I’m new to posting on these forums, so let me know if I’m formatting things wrong or you need additional information. TLDR: After sifting through a lot of the literature on ICAR and BYM2 I am still a bit confused on which one I need.

From what I understand, ICAR is suitable when you have an aggregated measure per areal unit, but is improper in that it assumes complete spatial autocorrelation (\alpha=1), while more complex models like the BYM2 estimate both spatial smoothing and non-spatial heterogeneity.

I first tested whether there was evidence of any spatial autocorrelation using moran’s I:

```
data: d.car$SHDI
weights: lw
number of simulations + 1: 10000
statistic = 0.099224, observed rank = 9749, p-value = 0.0251
alternative hypothesis: greater
```

If I’m reading this properly, the p-value suggests there is a very low chance that the data are consistent with a random process, indicating need for a car model term. However, the statistic itself suggests that the actual level of spatial autocorrelation is low, which would contradict the fundamental assumption made by ICAR, right?

I’ve tried ICAR and gotten the model to a point where it is converging properly with no warnings / errors.

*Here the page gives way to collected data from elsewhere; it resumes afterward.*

/-- The words that the queue runs: as fetched, or as its program has rewritten them. -/
def State.currentWords (s : State) (q : Nat) : List Word32 :=
  match (s.queue q).run with
  | some r => r.words
  | none => match s.packetWords q with
    | .ok (some ws, _) => ws
    | _ => []

/-- A `waitmem` that has passed its timeout halts its queue, but where its condition holds at the read of that moment. -/
def execWaitmemTimeout (s : State) : Answer :=
  let q := s.input.a
  let z := s.queue q
  let ws := s.currentWords q
  if z.mode ≠ 1 ∨ !z.waitedOut s.hub.hubClk ws then .next s
  else match s.memWord q (ba ws 1) with
    | .ok (m, u) => if holds (field (ws.headD 0) 16 8) (m &&& ws[4]?.getD 0) (ws[3]?.getD 0) then .next (u.retirePacket q 6) else .next (s.haltAt q 0x44 0)
    | .error (.ask _) => .next (s.haltAt q 0x44 0)
    | .error e => .next (s.stopPacket q e)

/-! ### Control packets (R328, R329) -/

/-- Does a walk over n words by their headers, k words after the packet's own, end on a packet boundary?  The fuel is n. -/
def State.walkHeaders (s : State) (q : Nat) : Nat → Nat → Nat → Except HubStop (Bool × State)
  | 0, _, n => .ok (n == 0, s)
  | f + 1, k, n =>
    if n = 0 then .ok (true, s)
    else match s.qWords q k 1 with
      | .error e => .error e
      | .ok (hs, t) =>
        let m := field (hs.headD 0) 0 16 + 1
        if n < m then .ok (false, t) else t.walkHeaders q f (k + m) (n - m)

/-- `cond` runs the next n words, or passes over them. -/
def execPktCond (c : BitVec 8) (b : List (BitVec 32)) (s : State) : Answer :=
  s.runPacket 3 b (b.length == 4 && c.toNat < 4) (region (ba b 0) 4) fun q t =>
    let n := bw b 3
    if (t.queue q).left < 5 + n then (if (t.queue q).atZero then t.waitPacket q else t.breach q)
    else match t.walkHeaders q n 5 n with
      | .error e => t.stopPacket q e
      | .ok (false, u) => u.breach q
      | .ok (true, u) => match u.memWord q (ba b 0) with
        | .error e => u.stopPacket q e
        | .ok (m, v) => v.retirePacket q (if holds c.toNat m (b[2]?.getD 0) then 5 else 5 + n)

/-- `ib` runs a buffer at the next level. -/
def execPktIb (b : List (BitVec 32)) (s : State) : Answer :=
  let n := bw b 2 % 2 ^ 20
  s.runPacket 4 b (b.length == 3) (region (ba b 0) (4 * n)) fun q t =>
    if n = 0 ∨ 2 ≤ (t.queue q).level then t.breach q
    else t.pushLevel q ⟨false, ba b 0, n, 0, 0, [], []⟩

/-- May a list of words be a loop's body: packets that end where it ends, no `loop`, no `ffence`, no `cond` that passes
its end?  The fuel is its length. -/
def bodyOk : Nat → List Word32 → Bool
  | _, [] => true
  | 0, _ => false
  | f + 1, h :: ws =>
    let n := field h 0 16
    let op := field h 24 8
    n ≤ ws.length && op != 5 && op != 10 && !(op == 3 && ws.length < 4 + bw ws 3) && bodyOk f (ws.drop n)

/-- `loop` holds the next n words and runs them c times. -/
def execPktLoop (b : List (BitVec 32)) (s : State) : Answer :=
  s.runPacket 5 b (b.length == 2) noRegion fun q t =>
    let n := bw b 0
    let c := bw b 1
    if n = 0 ∨ 256 < n ∨ 65535 < c then t.breach q
    else if (t.queue q).left < 3 + n then (if (t.queue q).atZero then t.waitPacket q else t.breach q)
    else match t.qWords q 3 n with
      | .error e => t.stopPacket q e
      | .ok (ws, u) =>
        if !bodyOk n ws then u.breach q
        else if c = 0 then u.retirePacket q (3 + n)
        else u.pushLevel q ⟨true, 0, n, 0, c, ws, []⟩

/-- `ffence` discards every fetched word of every level. -/
def execPktFfence (s : State) : Answer :=
  s.runPacket 10 [] true noRegion fun q t =>
    (t.retirePacket q 1).modQueue q fun z => { z with levels := z.levels.map fun l => { l with fetched := [] } }

/-- `fence` waits until every invocation of the queue has ended. -/
def execPktFence (s : State) : Answer :=
  s.runPacket 9 [] true noRegion fun q t =>
    if t.hub.invocations.any fun v => v.queue == q then t.waitPacket q else t.retirePacket q 1

/-- The record that a packet writes is taken as it begins. -/
def State.takeRecord (s : State) (q : Nat) (bs : List Byte) : State :=
  s.modQueue q fun z => if z.taken.isEmpty then { z with taken := bs } else z

/-- `event` writes the queue's next record at its home, and then its vector is signalled (R327, R336, R340). -/
def execPktEvent (b : List (BitVec 32)) (s : State) : Answer :=
  s.runPacket 11 b (b.length == 2) noRegion fun q t =>
    let u := t.takeRecord q (t.eventBytes q 1 (ba b 0))
    let z := u.queue q
    match u.qWrite q z.eventAt z.taken with
    | .ok v => ((v.modQueue q fun y => { y with events := y.events + 1 }).signal z.vec).retirePacket q 3
    | .error e => u.stopPacket q e

/-- A header that is no packet halts the queue. -/
def execNotAPacket (h : BitVec 32) (s : State) : Answer :=
  s.runPacket (field h 24 8) [] true noRegion fun q t => t.haltAt q 0x41 (field h 24 8)

/-! ### Slots (R344 to R346) -/

/-- Bytes copied at their homes in pieces of a sector of the destination, each with its mark; the fuel is the number of
pieces. -/
def State.copyHome (s : State) (q : Nat) : Nat → Nat → Nat → Nat → Except HubStop State
  | 0, _, _, _ => .ok s
  | f + 1, dst, src, n =>
    if n = 0 then .ok s
    else
      let k := min n (32 - dst % 32)
      match s.qRead q src k with
      | .error e => .error e
      | .ok r => match r.2.qWrite q dst r.1.1 with
        | .error e => .error e
        | .ok t =>
          let z := t.queue q
          let u := if !r.1.2 then t else match t.hubPlace (t.rootsOf z.asid) (z.hostAt dst k) dst true with
            | .ok (p, v) => if v.targetOf p.space p.pa = .stack then v.setPoison p.space p.view (p.pa / unitOf p.space) true else t
            | .error _ => t
          u.copyHome q f (dst + k) (src + k) (n - k)

/-- Physical pages of 64 KiB of a range. -/
def State.pagesAt (s : State) (q : Nat) : List Nat → Option (List Nat)
  | [] => some []
  | a :: as =>
    match s.hubPlace (s.rootsOf (s.queue q).asid) false a false, s.pagesAt q as with
    | .ok (p, _), some ps => some (p.pa :: ps)
    | _, _ => none

/-- The checks of step 3 of R345: the physical pages of an image that passes; host memory lies in no stack. -/
def State.slotImage (s : State) (q dst len : Nat) : Option (List Nat) :=
  if len % 65536 ≠ 0 ∨ len < 65536 ∨ 48 * 2 ^ 30 < len ∨ dst % 65536 ≠ 0 ∨ (s.queue q).hostAt dst len then none
  else match s.pagesAt q ((List.range (len / 65536)).map fun i => dst + 65536 * i), s.qRead q (dst + 0x2000) 256 with
    | some ps, .ok ((d, false), _) =>
      let one := (ps.map stackOf).all fun x => x.isSome && x == (ps.head?.bind stackOf)
      if one && Kernel.wellFormed d && Kernel.textLen d + 0x2000 ≤ len then some ps else none
    | _, _ => none

/-- Is nothing in flight against a slot (R199, R345)? -/
def State.slotFree (s : State) (n : Nat) : Bool := s.slotRefs n == 0 && (s.slot n).infl == 0

/-- Steps 2 to 5 of `loadslot`. -/
def State.loadSlot (s : State) (q n dst src len : Nat) : State :=
  let empty (t : State) : State := t.modSlot n fun _ => ModelSlot.reset
  match s.copyHome q (len / 32 + 2) dst src len with
  | .error (.ask r) => s.stopPacket q (.ask r)
  | .error e => (empty s).stopPacket q e
  | .ok t => match t.slotImage q dst len with
    | none => (empty t).haltAt q 0x47 n
    | some ps => (t.modSlot n fun x => { x with state := .loaded, base := dst, phys := ps, len := len, stack := ps.headD 0 / 2 ^ 36, infl := 0 }).retirePacket q 8

/-- `loadslot`: the slot is LOADING from the turn in which it is free until the image has been copied and checked. -/
def execPktLoadslot (b : List (BitVec 32)) (s : State) : Answer :=
  let n := bw b 0 % 64
  let len := ba b 5
  s.runPacket 6 b (b.length == 7 && bw b 0 < 64) (fun z => region (ba b 1) len z && region (ba b 3) len z) fun q t =>
    let x := t.slot n
    if x.state = .loading ∧ x.owner = q then t.loadSlot q n (ba b 1) (ba b 3) len
    else if x.state = .empty ∨ (x.state = .loaded ∧ t.slotFree n) then
      (t.modSlot n fun x => { ModelSlot.reset with state := .loading, owner := q, base := x.base, len := x.len }).waitPacket q
    else t.waitPacket q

My model looks something like this:

```
brm(data = d.car, data2 = list(W=W), family = gaussian,
SHDI ~ 1 + ED_Z + I(ED_Z^2) + PP_Z + (ED_Z + I(ED_Z^2) | REGION ) + car(W,gr=PID,type='icar'),
prior = c(
prior(normal(10,4),class=Intercept),
prior(normal(0, 2), class = b, coef=ED_Z),
prior(normal(0, 1.5), class = b,coef=IED_ZE2),
prior(normal(-1,1),class=b,coef=PP_Z),
prior(lkj(2),class=cor),
prior(exponential(3),class=sd),
prior(exponential(1),class=sdcar)
# (+ default student_t for sigma)
),
iter = 6000, warmup = 3000, chains = 4, cores = 4,
control = list(adapt_delta=0.99,max_treedepth = 25),
seed = 42)
```

Note that SHDI is a continuous variable and REGION is a categorical grouping variable with 3 levels. ED_Z and PP_Z are also continuous. The sampling grid itself is ~100 adjacent hexagonal polygons with one row of data each.

Given the assumptions of ICAR and my Moran’s I results, I thought I would try fitting a BYM2 CAR model instead but immediately encountered issues. After reading this post it was unclear whether BYM2 is even appropriate for my model given the gaussian family and continuous data.

Following Moran’s I, I set a prior on rhocar of beta(1,4) which improved things, but I am still having issues with divergent transitions and tuning priors on sigma and sdcar, which consistently have rhats >1.05, low bulk & tail ESS, and are **extremely** sensitive. Here is the pairs plot which shows some obvious issues:

Currently the exponential(1) is the best prior I have for sigma and sdcar. I’ve tried many alternatives but this seems to be an issue beyond just setting priors. Also worth noting that I’ve tried increasing adapt_delta and iterations but this does not help. All other priors are the same as in the ICAR model for now.

As per Visual MCMC diagnostics using the bayesplot package (r-project.org) I understand the “banana-like” shapes might suggest the presence of “multiplicative non-identifiabilities,” but I haven’t looked much further into this.

Apologies for the long-winded post. I suspect there is something simple that I am missing here. Thank you for your help!